= WHAT THIS TASK INVOLVES =
Give the lines below again exactly, starting with the line that holds "have hapi := fed_singleton" and going on through the line that holds "have hold : ∀".

── AVAILABLE DATA ──

-- ==== Sys2Proof/Machine/Configuration.lean ====
section
/-! DEFINITION. The configuration commands SETTMO, ATTACH and DETACH (42_parser.md R184 to R186). -/

namespace Sys2Proof.Machine

/-- SETTMO (R184). -/
def execSettmo (w : U32) (s : State) : Host.Outcome State Fault Refusal :=
  .next ((s.setTimeout w).respond .ok [])

/-- ATTACH (R185). -/
def execAttach (s : State) : Host.Outcome State Fault Refusal :=
  .next ((s.setAttached true).respond .ok [])

/-- DETACH (R186). -/
def execDetach (s : State) : Host.Outcome State Fault Refusal :=
  .next ((s.setAttached false).respond .ok [])

end Sys2Proof.Machine
end

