/-- No step takes the clock back (60_exceptions.md R209). The reading as a field of the state is the model's choice (log
entry 10). -/
def Obligations.ClockNeverGoesBack : Prop :=
  ∀ s t : State, step s = .next t → s.env.clock.toNat ≤ t.env.clock.toNat

/-! ## Encodings -/

/-- Decode and encode agree: a well-formed command's bytes decode to it, with every operand, and what follows is left. -/
def Obligations.DecodeInvertsEncode : Prop :=
  ∀ (i : Instr) (rest : List Byte), i.wellFormed = true → decode (encode i ++ rest) = .instr i rest

/-- Decoding is unambiguous: bytes that decode to a command are that command's bytes and the rest, and the command is well
formed. -/
def Obligations.DecodedBytesAreTheEncoding : Prop :=
  ∀ (bs : List Byte) (i : Instr) (rest : List Byte), decode bs = .instr i rest →
    i.wellFormed = true ∧ bs = encode i ++ rest

/-- R83, row by row: a word of every opcode, written out from its format (R82) or the spec's examples
(95_test_vectors.md), decodes to the command it stands for, and a reserved opcode takes no operand. -/
def Obligations.ExampleWordsDecode : Prop :=
  decode [0x01, 0x00, 0x00, 0x01, 0xF4] = .instr (.settmo 500) [] ∧
  decode [0x02] = .instr .attach [] ∧
  decode [0x03] = .instr .detach [] ∧
  decode [0x10, 0x00, 0x13, 0xA2, 0x00, 0x41, 0xBD, 0xFA, 0xFB] = .instr (.reqnew 0x0013A200 0x41BDFAFB) [] ∧
  decode [0x11, 0x00, 0x01, 0x41] = .instr (.reqcpy [0x41]) [] ∧
  decode [0x12, 0x00, 0x02, 0x41, 0x7E, 0x13] = .instr (.reqtake [0x41, 0x7E]) [0x13] ∧
  decode [0x13] = .instr .encode [] ∧
  decode [0x14] = .instr .send [] ∧
  decode [0x20, 0x00, 0x00, 0x04, 0xB0] = .instr (.poll 1200) [] ∧
  decode [0x30] = .instr .lvalid [] ∧
  decode [0x31] = .instr .lapi [] ∧
  decode [0x32] = .instr .lsize [] ∧
  decode [0x33] = .instr .lpayld [] ∧
  decode [0x34] = .instr .lcsum [] ∧
  decode [0x35] = .instr .lcompl [] ∧
  decode [0x36] = .instr .lsaddr [] ∧
  decode [0x37] = .instr .lappdat [] ∧
  decode [0x80] = .instr (.beginSize .port) [] ∧
  decode [0x81] = .instr (.setApiId .port) [] ∧
  decode [0x82] = .instr (.writeAt .port) [] ∧
  decode [0x83] = .instr (.accCsum .port) [] ∧
  decode [0x84] = .instr (.isComplete .port) [] ∧
  decode [0xFF, 0x20, 0x00, 0x00, 0x00, 0x00] = .reserved 0xFF [0x20, 0x00, 0x00, 0x00, 0x00]

/-! ## The whole machine -/

/-- Every step keeps the invariant; the canonical form of a memory is the model's choice (log entry 3). And every step keeps the
invariant of the command port: the host has no step that puts a second command on it (20_memory.md R60, 60_exceptions.md R211,
R212). -/
def Obligations.StepKeepsInvariant : Prop :=
  ∀ s t : State, step s = .next t → (Inv s → Inv t) ∧ (OneCommand s → OneCommand t)

/-- No run stops: from every state that meets the invariant, with a clock that does not wrap, a run of any length goes on
(R51, R161, R205). The faults that the model has, and the clock as a field, are log entries 9 and 10. -/
def Obligations.NoRunEverStops : Prop :=
  ∀ (k : Nat) (s : State), Inv s → ClockHasRoom s → Runs k s

/-- No rule reads an unspecified element (R230, 93_implementation_defined.md section 2): two states that agree on every specified
element step to states that agree on every specified element, responses and streams included. -/
def Obligations.UnspecifiedElementsAreNeverRead : Prop :=
  ∀ s t s' : State, Inv s → Inv t → SameSpecified s t → step s = .next s' →
    ∃ t', step t = .next t' ∧ SameSpecified s' t'

/-- With the host's duty on POLL kept, a deadline on record stays within one longest timeout of the clock (R187, R209). The
reading as a field of the state is the model's choice (log entry 10). -/
def Obligations.DeadlineStaysWithinReach : Prop :=
  ∀ s t : State, PollsWithReading s → DeadlineWithinReach s → step s = .next t → DeadlineWithinReach t

/-- R177 to R182, R187 and R188 for every attached POLL, whatever it finds in progress and in the stream: it clears the slot, then
feeds the bytes to the byte step one at a time in order. A `valid` or `toolarge` event ends it at that byte with Valid or
TooLarge, the machine as that step left it and the rest in the stream. Otherwise the stream is read out, and it answers None when
idle; Timeout, with the frame discarded, exactly when `now` is past `P.deadline`; else InProgress, with the frame and its
deadline kept. The count is taken modulo 2^32 (log entry 8). -/
def Obligations.PollDrainsByteByByte : Prop :=
  ∀ (now : U32) (s : State), Inv s → s.cfg.attached = true →
    ∃ (c u t : State) (eaten left : List Byte), Cleared s c ∧ Fed now eaten c u ∧ s.env.inbound = eaten ++ left ∧
      exec (.poll now) s = .next t ∧
      match left with
      | [] =>
        if u.p.counter = 0 then
          t.p = u.p ∧ t.acc = u.acc ∧ t.lat = u.lat ∧ PollAnswered s t 0x00 eaten.length []
        else if now.toNat > u.p.deadline.toNat then
          t.p.counter = 0 ∧ t.lat = u.lat ∧ PollAnswered s t 0x04 eaten.length []
        else
          t.p = u.p ∧ t.acc = u.acc ∧ t.lat = u.lat ∧ PollAnswered s t 0x01 eaten.length []
      | b :: rest =>
        ∃ v e, byteStep b now u = .next (v, e) ∧ t.p = v.p ∧ t.acc = v.acc ∧ t.lat = v.lat ∧
          ((e = .valid ∧ PollAnswered s t 0x02 (eaten.length + 1) rest) ∨
           (e = .tooLarge ∧ PollAnswered s t 0x03 (eaten.length + 1) rest))
end

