/-- A low length byte that completes an accepted size has the payload allocated (42_parser.md R164). -/
theorem fed_lenLo {s : State} (h2 : s.p.counter = 2) (hphase : s.acc.sizePhase = true) {lo : Byte}
    (hpos : 1 ≤ declared s.acc.sizeHigh lo) (hmax : declared s.acc.sizeHigh lo ≤ 65520) (now : U32) :
    ∃ t, Fed now [lo] s t ∧ t.p.counter = 3 ∧ t.acc.alloc = true ∧ t.acc.size.toNat = declared s.acc.sizeHigh lo ∧
      t.acc.csum = s.acc.csum := by
  have hsize := toNat_beginSize_low_eq_declared hphase lo
  have hle : ¬ (s.acc.beginSize lo).size.toNat > Config.maxPayload := by rw [hsize]; exact Nat.not_lt.2 hmax
  have hne : (s.acc.beginSize lo).size ≠ 0 := by
    intro hzero
    rw [← hsize, hzero] at hpos
    exact absurd hpos (by decide)
  have hstep := byteStep_lenLo h2 lo now
  rw [if_neg hle, if_neg hne] at hstep
  exact ⟨_, fed_singleton hstep, rfl, rfl, hsize, by simp [beginSize_low hphase]⟩

/-- The four bytes before the body, of an accepted size, leave the parser in an empty body (42_parser.md R162 to R165). -/
theorem fed_header {s : State} (h0 : s.p.counter = 0) {hi lo : Byte} (hpos : 1 ≤ declared hi lo)
    (hmax : declared hi lo ≤ 65520) (now : U32) (api : Byte) :
    ∃ t, Fed now [0x7E, hi, lo, api] s t ∧ Receiving hi lo api [] t := by
  obtain ⟨u, hu, hu1, huphase, hucsum⟩ := fed_start h0 now
  obtain ⟨v, hv, hv2, hvacc⟩ := fed_lenHi hu1 huphase hi now
  have hhigh : v.acc.sizeHigh = hi := by rw [hvacc]
  obtain ⟨w, hw, hw3, halloc, hsize, hcsum⟩ :=
    fed_lenLo hv2 (by rw [hvacc]) (by rwa [hhigh]) (by rwa [hhigh]) now
  have hapi := fed_singleton (byteStep_api hw3 api now)
  exact ⟨_, fed_append hu (fed_append hv (fed_append hw hapi)), rfl, halloc, by rw [← hhigh]; exact hsize, rfl,
    by simp [hcsum, hvacc, hucsum, sum8], rfl⟩

theorem bytes_write_end (m : Memory) (n : Nat) (b : Byte) : (m.write n b).bytes 0 (n + 1) = m.bytes 0 n ++ [b] := by
  have hold : ∀ i ∈ List.range n, (m.write n b).byteAt (0 + i) = m.byteAt (0 + i) := fun i hmem =>
    Memory.byteAt_write_ne m (by have := List.mem_range.1 hmem; omega) b
  simp only [Memory.bytes, List.range_succ, List.map_append, List.map_congr_left hold]
  simp

section
variable {hi lo api : Byte} {got : List Byte} {s : State} (h : Receiving hi lo api got s)
include h

theorem accAfterBody_receiving (b : Byte) :
    (accAfterBody s b).csum = api + sum8 (got ++ [b]) ∧
      (accAfterBody s b).pay.bytes 0 (got ++ [b]).length = got ++ [b] := by
  have hc := h.counter
  have hoff : (s.p.counter - 4).toNat = got.length := by rw [counter_sub_four (by omega), hc]; rfl
  refine ⟨by simp [accAfterBody, h.csum, sum8_append, sum8, BitVec.add_assoc], ?_⟩
  simp only [accAfterBody, hoff, List.length_append, List.length_singleton, bytes_write_end, h.bytes]

/-- A body byte before the last one is stored (42_parser.md R166). -/
theorem byteStep_receiving (hmax : declared hi lo ≤ 65520) (hlt : got.length + 1 < declared hi lo) (b : Byte) (now : U32) :
    ∃ t, byteStep b now s = .next (t, .none) ∧ Receiving hi lo api (got ++ [b]) t := by
  have hc := h.counter
  have hnowrap : s.p.counter.toNat + 1 < 2 ^ 16 := by omega
  have hinc : (s.p.counter + 1).toNat = s.p.counter.toNat + 1 := BitVec.toNat_add_of_lt hnowrap
  obtain ⟨hcsum, hbytes⟩ := accAfterBody_receiving h b
  have hstep := byteStep_body (s := s) (by omega) (by rw [hc, h.size]; omega) h.alloc b now
  exact ⟨_, hstep, hinc.trans (by simp [hc]), h.alloc, h.size, h.apiId, hcsum, hbytes⟩

theorem fed_receiving (hmax : declared hi lo ≤ 65520) {bs : List Byte} (hlt : (got ++ bs).length < declared hi lo)
    (now : U32) : ∃ t, Fed now bs s t ∧ Receiving hi lo api (got ++ bs) t := by
  induction bs generalizing got s with
  | nil => exact ⟨s, rfl, by simpa using h⟩
  | cons b bs ih =>
    have hlt' : ((got ++ [b]) ++ bs).length < declared hi lo := by simpa using hlt
    obtain ⟨u, hu, hru⟩ := byteStep_receiving h hmax (by simp at hlt; omega) b now
    obtain ⟨t, ht, hrt⟩ := ih hru hlt'
    exact ⟨t, ⟨u, .none, hu, .inl rfl, ht⟩, by simpa using hrt⟩

/-- The last byte of a frame whose checksum passes promotes it whole into the latest slot (42_parser.md R167, R168). -/
theorem byteStep_receiving_last {b : Byte} (hlen : (got ++ [b]).length = declared hi lo)
    (hgood : api + sum8 (got ++ [b]) = 0xFF) (now : U32) :
    ∃ t, byteStep b now s = .next (t, .valid) ∧ t.p.counter = 0 ∧ Holds t hi lo api (got ++ [b]) := by
  have hc := h.counter
  obtain ⟨hcsum, hbytes⟩ := accAfterBody_receiving h b
  have hstep := byteStep_complete (s := s) (by omega) (by rw [hc, h.size, ← hlen]; simp) h.alloc b now
  have hpass : isCompleteChecksum (s.acc.csum + b) = true := by
    rw [show s.acc.csum + b = (accAfterBody s b).csum from rfl, hcsum, hgood]; rfl
  rw [if_pos hpass] at hstep
  refine ⟨_, hstep, rfl, rfl, h.apiId, hcsum.trans hgood, h.size, ?_⟩
  have hfirst : ∀ i ∈ List.range (declared hi lo),
      ((accAfterBody s b).pay.firstBytes s.acc.size.toNat).byteAt (0 + i) = (accAfterBody s b).pay.byteAt (0 + i) :=
    fun i hmem => Memory.byteAt_firstBytes _ (by rw [h.size]; simpa using hmem)
  calc slice ((accAfterBody s b).pay.firstBytes s.acc.size.toNat) 0 (declared hi lo)
      = (accAfterBody s b).pay.bytes 0 (declared hi lo) := List.map_congr_left hfirst
    _ = got ++ [b] := by rw [← hlen, hbytes]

───

= SOLUTION TO THIS TASK =
  have hapi := fed_singleton (byteStep_api hw3 api now)
  exact ⟨_, fed_append hu (fed_append hv (fed_append hw hapi)), rfl, halloc, by rw [← hhigh]; exact hsize, rfl,
    by simp [hcsum, hvacc, hucsum, sum8], rfl⟩

theorem bytes_write_end (m : Memory) (n : Nat) (b : Byte) : (m.write n b).bytes 0 (n + 1) = m.bytes 0 n ++ [b] := by
  have hold : ∀ i ∈ List.range n, (m.write n b).byteAt (0 + i) = m.byteAt (0 + i) := fun i hmem =>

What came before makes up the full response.